The Bernoulli distribution is a special case of the two-point distribution, for which the two possible outcomes need not be 0 and 1. It is also a special case of the binomial distribution; the Bernoulli distribution is a binomial distribution where n=1.

Properties of the Bernoulli Distribution

If $X$ is a random variable with this distribution, we have:

\Pr(X=1) = 1 - \Pr(X=0) = 1 - q = p.\!

The probability mass function $f$ of this distribution, over possible outcomes k, is

f(k;p)={\begin{cases}p&{\text{if }}k=1,\\[6pt]1-p&{\text{if }}k=0.\end{cases}}

This can also be expressed as

f(k;p)=p^{k}(1-p)^{1-k}\!\quad {\text{for }}k\in \{0,1\}.

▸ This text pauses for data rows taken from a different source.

-- ==== Sys2Proof/Laws/State.lean ====
section
/-! SUPPORT. What each update of the state leaves alone: one lemma for each field and update, true by `rfl`; and a register or a
table entry read back after it is written. -/

namespace Sys2Proof.Machine

variable (s : State)

/-! ### `at` -/

@[simp] theorem State.at_resetN (t : Nat) : (s.at t).resetN = s.resetN := rfl
@[simp] theorem State.at_stopped (t : Nat) : (s.at t).stopped = s.stopped := rfl
@[simp] theorem State.at_tick (t : Nat) : (s.at t).tick = s.tick := rfl
@[simp] theorem State.at_dict (t : Nat) : (s.at t).dict = s.dict := rfl
@[simp] theorem State.at_plans (t : Nat) : (s.at t).plans = s.plans := rfl
@[simp] theorem State.at_fns (t : Nat) : (s.at t).fns = s.fns := rfl
@[simp] theorem State.at_link (t : Nat) : (s.at t).link = s.link := rfl
@[simp] theorem State.at_seen (t : Nat) : (s.at t).seen = s.seen := rfl
@[simp] theorem State.at_can (t : Nat) : (s.at t).can = s.can := rfl
@[simp] theorem State.at_fw (t : Nat) : (s.at t).fw = s.fw := rfl
@[simp] theorem State.at_elog (t : Nat) : (s.at t).elog = s.elog := rfl
@[simp] theorem State.at_pads (t : Nat) : (s.at t).pads = s.pads := rfl
@[simp] theorem State.at_cores (t : Nat) : (s.at t).cores = s.cores := rfl
@[simp] theorem State.at_tasks (t : Nat) : (s.at t).tasks = s.tasks := rfl
@[simp] theorem State.at_nextId (t : Nat) : (s.at t).nextId = s.nextId := rfl
@[simp] theorem State.at_idleAt (t : Nat) : (s.at t).idleAt = s.idleAt := rfl
@[simp] theorem State.at_quotaWait (t : Nat) : (s.at t).quotaWait = s.quotaWait := rfl
@[simp] theorem State.at_winDone (t : Nat) : (s.at t).winDone = s.winDone := rfl
@[simp] theorem State.at_queues (t : Nat) : (s.at t).queues = s.queues := rfl
@[simp] theorem State.at_chans (t : Nat) : (s.at t).chans = s.chans := rfl
@[simp] theorem State.at_dmas (t : Nat) : (s.at t).dmas = s.dmas := rfl
@[simp] theorem State.at_ports (t : Nat) : (s.at t).ports = s.ports := rfl
@[simp] theorem State.at_streams (t : Nat) : (s.at t).streams = s.streams := rfl
@[simp] theorem State.at_i3cs (t : Nat) : (s.at t).i3cs = s.i3cs := rfl
@[simp] theorem State.at_engines (t : Nat) : (s.at t).engines = s.engines := rfl
@[simp] theorem State.at_ctxCache (t : Nat) : (s.at t).ctxCache = s.ctxCache := rfl
@[simp] theorem State.at_ctxFreed (t : Nat) : (s.at t).ctxFreed = s.ctxFreed := rfl
@[simp] theorem State.at_ctxUndef (t : Nat) : (s.at t).ctxUndef = s.ctxUndef := rfl
@[simp] theorem State.at_netReply (t : Nat) : (s.at t).netReply = s.netReply := rfl
@[simp] theorem State.at_umbra (t : Nat) : (s.at t).umbra = s.umbra := rfl
@[simp] theorem State.at_faults (t : Nat) : (s.at t).faults = s.faults := rfl
@[simp] theorem State.at_scrubs (t : Nat) : (s.at t).scrubs = s.scrubs := rfl
@[simp] theorem State.at_sec (t : Nat) : (s.at t).sec = s.sec := rfl
@[simp] theorem State.at_avs (t : Nat) : (s.at t).avs = s.avs := rfl
@[simp] theorem State.at_jtag (t : Nat) : (s.at t).jtag = s.jtag := rfl
@[simp] theorem State.at_env (t : Nat) : (s.at t).env = s.env := rfl
@[simp] theorem State.at_railBad (t : Nat) : (s.at t).railBad = s.railBad := rfl
@[simp] theorem State.at_frames (t : Nat) : (s.at t).frames = s.frames := rfl
@[simp] theorem State.at_frames2 (t : Nat) : (s.at t).frames2 = s.frames2 := rfl
@[simp] theorem State.at_ddr (t : Nat) : (s.at t).ddr = s.ddr := rfl
@[simp] theorem State.at_fscratch (t : Nat) : (s.at t).fscratch = s.fscratch := rfl
@[simp] theorem State.at_scrPrev (t : Nat) : (s.at t).scrPrev = s.scrPrev := rfl
@[simp] theorem State.at_hostMem (t : Nat) : (s.at t).hostMem = s.hostMem := rfl
@[simp] theorem State.at_free (t : Nat) : (s.at t).free = s.free := rfl
@[simp] theorem State.at_pending (t : Nat) : (s.at t).pending = s.pending := rfl

/-! ### `setRegF` -/

@[simp] theorem State.setRegF_now (fn idx sub v : Nat) : (s.setRegF fn idx sub v).now = s.now := rfl
@[simp] theorem State.setRegF_resetN (fn idx sub v : Nat) : (s.setRegF fn idx sub v).resetN = s.resetN := rfl
@[simp] theorem State.setRegF_stopped (fn idx sub v : Nat) : (s.setRegF fn idx sub v).stopped = s.stopped := rfl
@[simp] theorem State.setRegF_tick (fn idx sub v : Nat) : (s.setRegF fn idx sub v).tick = s.tick := rfl
@[simp] theorem State.setRegF_plans (fn idx sub v : Nat) : (s.setRegF fn idx sub v).plans = s.plans := rfl
@[simp] theorem State.setRegF_fns (fn idx sub v : Nat) : (s.setRegF fn idx sub v).fns = s.fns := rfl
@[simp] theorem State.setRegF_link (fn idx sub v : Nat) : (s.setRegF fn idx sub v).link = s.link := rfl
@[simp] theorem State.setRegF_seen (fn idx sub v : Nat) : (s.setRegF fn idx sub v).seen = s.seen := rfl
@[simp] theorem State.setRegF_can (fn idx sub v : Nat) : (s.setRegF fn idx sub v).can = s.can := rfl
@[simp] theorem State.setRegF_fw (fn idx sub v : Nat) : (s.setRegF fn idx sub v).fw = s.fw := rfl
@[simp] theorem State.setRegF_elog (fn idx sub v : Nat) : (s.setRegF fn idx sub v).elog = s.elog := rfl
@[simp] theorem State.setRegF_pads (fn idx sub v : Nat) : (s.setRegF fn idx sub v).pads = s.pads := rfl
@[simp] theorem State.setRegF_cores (fn idx sub v : Nat) : (s.setRegF fn idx sub v).cores = s.cores := rfl
@[simp] theorem State.setRegF_tasks (fn idx sub v : Nat) : (s.setRegF fn idx sub v).tasks = s.tasks := rfl
@[simp] theorem State.setRegF_nextId (fn idx sub v : Nat) : (s.setRegF fn idx sub v).nextId = s.nextId := rfl
@[simp] theorem State.setRegF_idleAt (fn idx sub v : Nat) : (s.setRegF fn idx sub v).idleAt = s.idleAt := rfl
@[simp] theorem State.setRegF_quotaWait (fn idx sub v : Nat) : (s.setRegF fn idx sub v).quotaWait = s.quotaWait := rfl
@[simp] theorem State.setRegF_winDone (fn idx sub v : Nat) : (s.setRegF fn idx sub v).winDone = s.winDone := rfl
@[simp] theorem State.setRegF_queues (fn idx sub v : Nat) : (s.setRegF fn idx sub v).queues = s.queues := rfl
@[simp] theorem State.setRegF_chans (fn idx sub v : Nat) : (s.setRegF fn idx sub v).chans = s.chans := rfl
@[simp] theorem State.setRegF_dmas (fn idx sub v : Nat) : (s.setRegF fn idx sub v).dmas = s.dmas := rfl
@[simp] theorem State.setRegF_ports (fn idx sub v : Nat) : (s.setRegF fn idx sub v).ports = s.ports := rfl
@[simp] theorem State.setRegF_streams (fn idx sub v : Nat) : (s.setRegF fn idx sub v).streams = s.streams := rfl
@[simp] theorem State.setRegF_i3cs (fn idx sub v : Nat) : (s.setRegF fn idx sub v).i3cs = s.i3cs := rfl
@[simp] theorem State.setRegF_engines (fn idx sub v : Nat) : (s.setRegF fn idx sub v).engines = s.engines := rfl
@[simp] theorem State.setRegF_ctxCache (fn idx sub v : Nat) : (s.setRegF fn idx sub v).ctxCache = s.ctxCache := rfl
@[simp] theorem State.setRegF_ctxFreed (fn idx sub v : Nat) : (s.setRegF fn idx sub v).ctxFreed = s.ctxFreed := rfl
@[simp] theorem State.setRegF_ctxUndef (fn idx sub v : Nat) : (s.setRegF fn idx sub v).ctxUndef = s.ctxUndef := rfl
@[simp] theorem State.setRegF_netReply (fn idx sub v : Nat) : (s.setRegF fn idx sub v).netReply = s.netReply := rfl
@[simp] theorem State.setRegF_umbra (fn idx sub v : Nat) : (s.setRegF fn idx sub v).umbra = s.umbra := rfl
@[simp] theorem State.setRegF_faults (fn idx sub v : Nat) : (s.setRegF fn idx sub v).faults = s.faults := rfl
@[simp] theorem State.setRegF_scrubs (fn idx sub v : Nat) : (s.setRegF fn idx sub v).scrubs = s.scrubs := rfl
@[simp] theorem State.setRegF_sec (fn idx sub v : Nat) : (s.setRegF fn idx sub v).sec = s.sec := rfl
@[simp] theorem State.setRegF_avs (fn idx sub v : Nat) : (s.setRegF fn idx sub v).avs = s.avs := rfl
@[simp] theorem State.setRegF_jtag (fn idx sub v : Nat) : (s.setRegF fn idx sub v).jtag = s.jtag := rfl
@[simp] theorem State.setRegF_env (fn idx sub v : Nat) : (s.setRegF fn idx sub v).env = s.env := rfl
@[simp] theorem State.setRegF_railBad (fn idx sub v : Nat) : (s.setRegF fn idx sub v).railBad = s.railBad := rfl
@[simp] theorem State.setRegF_frames (fn idx sub v : Nat) : (s.setRegF fn idx sub v).frames = s.frames := rfl
@[simp] theorem State.setRegF_frames2 (fn idx sub v : Nat) : (s.setRegF fn idx sub v).frames2 = s.frames2 := rfl
@[simp] theorem State.setRegF_ddr (fn idx sub v : Nat) : (s.setRegF fn idx sub v).ddr = s.ddr := rfl
@[simp] theorem State.setRegF_fscratch (fn idx sub v : Nat) : (s.setRegF fn idx sub v).fscratch = s.fscratch := rfl
@[simp] theorem State.setRegF_scrPrev (fn idx sub v : Nat) : (s.setRegF fn idx sub v).scrPrev = s.scrPrev := rfl
@[simp] theorem State.setRegF_hostMem (fn idx sub v : Nat) : (s.setRegF fn idx sub v).hostMem = s.hostMem := rfl
@[simp] theorem State.setRegF_free (fn idx sub v : Nat) : (s.setRegF fn idx sub v).free = s.free := rfl
@[simp] theorem State.setRegF_pending (fn idx sub v : Nat) : (s.setRegF fn idx sub v).pending = s.pending := rfl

The Bernoulli distribution is a special case of the binomial distribution with $n=1$ .^[2]

The kurtosis goes to infinity for high and low values of $p$ , but for $p=1/2$ the two-point distributions including the Bernoulli distribution have a lower excess kurtosis than any other probability distribution, namely −2.

The Bernoulli distributions for $0\leq p\leq 1$ form an exponential family.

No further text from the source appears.